In response to this problem, this dissertation attempts to explore knowledge utilization methods in pre-trained language models from an explainability perspective, using specific natural language processing tasks such as question answering and text classification as validation means. This study aims to understand the operational mechanisms of pre-trained language models in different knowledge utilization tasks through explanation methods. Based on the explanation results, this study proposes improvement techniques to correct unreasonable behaviors observed in the models, thereby enhancing the performance of pre-trained language models on downstream tasks. The main research contents and innovations of this paper are summarized as follows:

1. Explanation-enhanced parameterized knowledge transfer method for pre-trained language models

In the knowledge transfer of pre-trained language models, a fundamental challenge lies in determining whether existing knowledge distillation methods can completely transfer the parameterized knowledge from the teacher model to the student model. From the perspective of interpretability, this study uses explanation methods to analyze the similarity between the reasoning processes of the student and teacher models. The study reveals that while existing knowledge transfer methods enable the student model to fit the output distribution of the teacher model, they do not fully grasp the reasoning mechanisms of the teacher model. This explains why the student model performs well in in-domain tests but experiences a decline in performance in more challenging out-of-domain tests. To address this issue, this study proposes an explanation-guided knowledge distillation framework. The framework integrates three existing explanation methods to reveal the reasoning process of the model and optimizes the efficiency of explanation methods with high computational complexity, thereby improving the overall efficiency of the framework. Notably, the framework is not limited by the requirement of model architecture similarity and can achieve knowledge transfer between models with different architectures. The experimental results on the General Language Understanding Evaluation (GLUE) benchmark validate the effectiveness of the proposed method.

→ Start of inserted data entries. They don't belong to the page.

-- ==== Sys2Proof/Laws/Scheduler.lean ====
section
/-! SUPPORT. What a scan, a promotion and a scheduling step can do. -/

namespace Sys2Proof.Machine

/-- A scan that finds an entry finds a due Waiting one (R187). -/
theorem scanQueue_due {curr : Clock} {q : List Entry} {t u : Option Nat} {e : Entry}
    (h : scanQueue curr q t = (some e, u)) :
    e ∈ q ∧ isWaiting e = true ∧ e.start.toNat ≤ curr.toNat := by
  induction q generalizing t with
  | nil => simp [scanQueue] at h
  | cons d q ih =>
    simp only [scanQueue] at h
    split at h
    · rename_i hw
      split at h
      · rename_i hle
        simp only [Prod.mk.injEq, Option.some.injEq] at h
        obtain ⟨rfl, _⟩ := h
        exact ⟨by simp, hw, hle⟩
      · obtain ⟨h1, h2⟩ := ih h
        exact ⟨List.mem_cons_of_mem _ h1, h2⟩
    · obtain ⟨h1, h2⟩ := ih h
      exact ⟨List.mem_cons_of_mem _ h1, h2⟩

/-- A scan that finds none has passed no due entry. -/
theorem scanQueue_none {curr : Clock} {q : List Entry} {t u : Option Nat}
    (h : scanQueue curr q t = (none, u)) : ∀ e ∈ q, isWaiting e = true → curr.toNat < e.start.toNat := by
  induction q generalizing t with
  | nil => simp
  | cons d q ih =>
    simp only [scanQueue] at h
    intro e he hw
    split at h
    · split at h
      · simp at h
      · rcases List.mem_cons.1 he with rfl | he
        · omega
        · exact ih h e he hw
    · rename_i hd
      rcases List.mem_cons.1 he with rfl | he
      · exact absurd hw hd
      · exact ih h e he hw

/-- A scan that finds no due entry gives back a time that is positive. -/
theorem scanQueue_time_pos {curr : Clock} {q : List Entry} {t u : Option Nat} (ht : ∀ x, t = some x → 0 < x)
    (h : scanQueue curr q t = (none, u)) : ∀ x, u = some x → 0 < x := by
  induction q generalizing t with
  | nil =>
    simp only [scanQueue, Prod.mk.injEq, true_and] at h
    exact h ▸ ht
  | cons d q ih =>
    simp only [scanQueue] at h
    split at h
    · split at h
      · simp at h
      · refine ih (fun x hx => ?_) h
        cases t with
        | none => simp only [minLeft, Option.some.injEq] at hx; omega
        | some y =>
          have := ht y rfl
          simp only [minLeft, Option.some.injEq] at hx
          omega
    · exact ih ht h

/-- A promotion changes no entry but its STATE (R38). -/
theorem promote_map {α : Type} (f : Entry → α) (hf : ∀ e st, f { e with state := st } = f e) (e : Entry)
    (s : State) : (promote e s).queue.map f = s.queue.map f := by
  rw [promote_queue, setEntryState_map f hf, setBoundState_map f hf]

@[simp] theorem promote_queue_length (e : Entry) (s : State) : (promote e s).queue.length = s.queue.length := by
  simp

@[simp] theorem promote_voices_length (e : Entry) (s : State) :
    (promote e s).voices.length = s.voices.length := by simp

/-- What every promotion of a due entry keeps, a scheduling step keeps. -/
theorem scheduleLoop_keeps {P : State → Prop}
    (h : ∀ s e, e ∈ s.queue → isWaiting e = true → e.start.toNat ≤ s.curr.toNat → P s → P (promote e s))
    (fuel : Nat) {s : State} (hs : P s) : P (scheduleLoop fuel s).1 := by
  induction fuel generalizing s with
  | zero => exact hs
  | succ fuel ih =>
    simp only [scheduleLoop]
    split
    · rename_i e u he
      obtain ⟨h1, h2, h3⟩ := scanQueue_due he
      exact ih (h s e h1 h2 h3 hs)
    · exact hs

theorem schedule_keeps {P : State → Prop}
    (h : ∀ s e, e ∈ s.queue → isWaiting e = true → e.start.toNat ≤ s.curr.toNat → P s → P (promote e s))
    {s : State} (hs : P s) : P (schedule s).1 := scheduleLoop_keeps h _ hs

/-- What a scheduling step leaves alone: everything but the voices and the STATE of entries (43_scheduler.md: "It reads
and writes only engine registers: it makes no memory access and emits no pin event"). -/
theorem schedule_frame (s : State) :
    (schedule s).1.cfg = s.cfg ∧ (schedule s).1.curr = s.curr ∧ (schedule s).1.noise = s.noise ∧
    (schedule s).1.fault = s.fault ∧ (schedule s).1.active = s.active ∧ (schedule s).1.arg0 = s.arg0 ∧
    (schedule s).1.arg1 = s.arg1 ∧ (schedule s).1.arg2 = s.arg2 ∧ (schedule s).1.pins = s.pins ∧
    (schedule s).1.mem = s.mem ∧ (schedule s).1.acc = s.acc ∧ (schedule s).1.srvVoice = s.srvVoice ∧
    (schedule s).1.srvPos = s.srvPos ∧ (schedule s).1.nextName = s.nextName ∧
    (schedule s).1.pending = s.pending ∧ (schedule s).1.busOut = s.busOut ∧
    (schedule s).1.voices.length = s.voices.length ∧
    (schedule s).1.queue.map Entry.name = s.queue.map Entry.name := by
  refine schedule_keeps (P := fun t => t.cfg = s.cfg ∧ t.curr = s.curr ∧ t.noise = s.noise ∧
    t.fault = s.fault ∧ t.active = s.active ∧ t.arg0 = s.arg0 ∧ t.arg1 = s.arg1 ∧ t.arg2 = s.arg2 ∧
    t.pins = s.pins ∧ t.mem = s.mem ∧ t.acc = s.acc ∧ t.srvVoice = s.srvVoice ∧ t.srvPos = s.srvPos ∧
    t.nextName = s.nextName ∧ t.pending = s.pending ∧ t.busOut = s.busOut ∧
    t.voices.length = s.voices.length ∧ t.queue.map Entry.name = s.queue.map Entry.name) ?_ ?_
  · intro t e _ _ _ ht
    simpa using ht
  · simp

/-- The number of Waiting entries. -/
def waitingCount (q : List Entry) : Nat := q.countP isWaiting

/-- Making an entry's STATE anything but Waiting adds no Waiting entry. -/
theorem waitingCount_setEntryState_le (q : List Entry) (n : Nat) {st : EntryState} (hst : st ≠ .waiting) :
    waitingCount (setEntryState q n st) ≤ waitingCount q := by
  induction q with
  | nil => simp [setEntryState, waitingCount]
  | cons d q ih =>
    simp only [waitingCount, setEntryState, List.map_cons, List.countP_cons] at ih ⊢
    have hd : isWaiting { d with state := st } = false := by simp [isWaiting, hst]
    split
    · rw [hd]; simp only [Bool.false_eq_true, if_false]; omega
    · omega

theorem waitingCount_setBoundState_le (q : List Entry) (r : Option Nat) {st : EntryState} (hst : st ≠ .waiting) :
    waitingCount (setBoundState q r st) ≤ waitingCount q := by
  cases r with
  | none => exact Nat.le_refl _
  | some n => exact waitingCount_setEntryState_le q n hst

/-- After Playing or Done is written to a name, no entry of that name waits. -/
theorem waitingCount_setEntryState_lt {q : List Entry} {e : Entry} (he : e ∈ q) (hw : isWaiting e = true)
    {st : EntryState} (hst : st ≠ .waiting) : waitingCount (setEntryState q e.name st) < waitingCount q := by
  induction q with
  | nil => simp at he
  | cons d q ih =>
    have hd : isWaiting { d with state := st } = false := by simp [isWaiting, hst]
    have hle := waitingCount_setEntryState_le q e.name hst
    simp only [waitingCount, setEntryState, List.map_cons, List.countP_cons] at ih hle ⊢
    rcases List.mem_cons.1 he with rfl | he
    · simp only [if_true, hw, hd, Bool.false_eq_true, if_false]; omega
    · have := ih he
      split
      · rw [hd]; simp only [Bool.false_eq_true, if_false]; omega
      · omega

/-- A promotion of a Waiting entry lowers the number of Waiting entries (R194). -/
theorem waitingCount_promote_lt {s : State} {e : Entry} (he : e ∈ s.queue) (hw : isWaiting e = true) :
    waitingCount (promote e s).queue < waitingCount s.queue := by
  rw [promote_queue]
  generalize hr : (getVoice s (chooseVoice s.voices)).req = r
  by_cases hin : ∃ d ∈ setBoundState s.queue r .done, d.name = e.name ∧ isWaiting d = true
  · obtain ⟨d, hd, hn, hdw⟩ := hin
    have h1 := waitingCount_setEntryState_lt hd hdw (st := .playing) (by simp)
    rw [hn] at h1
    exact lt_of_lt_of_le h1 (waitingCount_setBoundState_le s.queue r (by simp))
  · have h1 := waitingCount_setEntryState_le (setBoundState s.queue r .done) e.name (st := .playing) (by simp)
    refine lt_of_le_of_lt h1 ?_
    cases r with
    | none => exact absurd ⟨e, he, rfl, hw⟩ hin
    | some n =>
      by_cases hne : n = e.name
      · subst hne
        exact waitingCount_setEntryState_lt he hw (by simp)
      · refine absurd ⟨e, ?_, rfl, hw⟩ hin
        simp only [setBoundState, setEntryState, List.mem_map]
        exact ⟨e, he, by simp [Ne.symm hne]⟩

/-- The fuel of `schedule` suffices: the loop ends with a scan that finds nothing due (R194). -/
theorem scheduleLoop_ends {fuel : Nat} {s : State} (hf : waitingCount s.queue < fuel) :
    scanQueue (scheduleLoop fuel s).1.curr (scheduleLoop fuel s).1.queue none = (none, (scheduleLoop fuel s).2) := by
  induction fuel generalizing s with
  | zero => omega
  | succ fuel ih =>
    simp only [scheduleLoop]
    split
    · rename_i e u he
      obtain ⟨h1, h2, _⟩ := scanQueue_due he
      have := waitingCount_promote_lt h1 h2
      exact ih (by omega)
    · rename_i u he
      exact he

theorem schedule_ends (s : State) :
    scanQueue (schedule s).1.curr (schedule s).1.queue none = (none, (schedule s).2) :=
  scheduleLoop_ends (Nat.lt_succ_of_le List.countP_le_length)

end Sys2Proof.Machine
end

2. Information bottleneck-based external symbolic knowledge selection method for pre-trained language models

A key challenge in the research of knowledge-augmented pre-trained language models is how to select the truly beneficial knowledge from the massive external symbolic knowledge. Traditional knowledge injection methods may not effectively improve model performance due to the vast amount of injected external knowledge, which often contains significant redundancy.  From the perspective of interpretability, this study finds that most external knowledge does not substantially aid the reasoning process. In contrast, injecting a small amount of truly useful knowledge can further improve model performance. This highlights the importance of knowledge selection. Inspired by the select-then-predict mechanism of the self-explaining frameworks and leveraging mutual information for measuring the relationships between graph-structured data such as knowledge graphs, this research proposes an information bottleneck based knowledge selection method. This method aims to identify useful knowledge first and then make predictions. Specifically, the knowledge selection module selects external knowledge and measures the quality of the selected knowledge via correct answers. The end-to-end training framework enables the knowledge selection module to select the knowledge that could support the correct answers. Furthermore, this method introduces optimization objectives for commonsense reasoning tasks and addresses intractable mutual information terms in the objectives by employing variational inference to derive tractable upper bounds for model training. The proposed knowledge selection module in this research is lightweight and model-agnostic, capable of being integrated into any knowledge-augmented model. Experimental results on multiple datasets for commonsense reasoning tasks demonstrate that injecting the selected knowledge into various knowledge-augmented models leads to further performance improvements, validating that the knowledge selection module effectively removes redundant knowledge.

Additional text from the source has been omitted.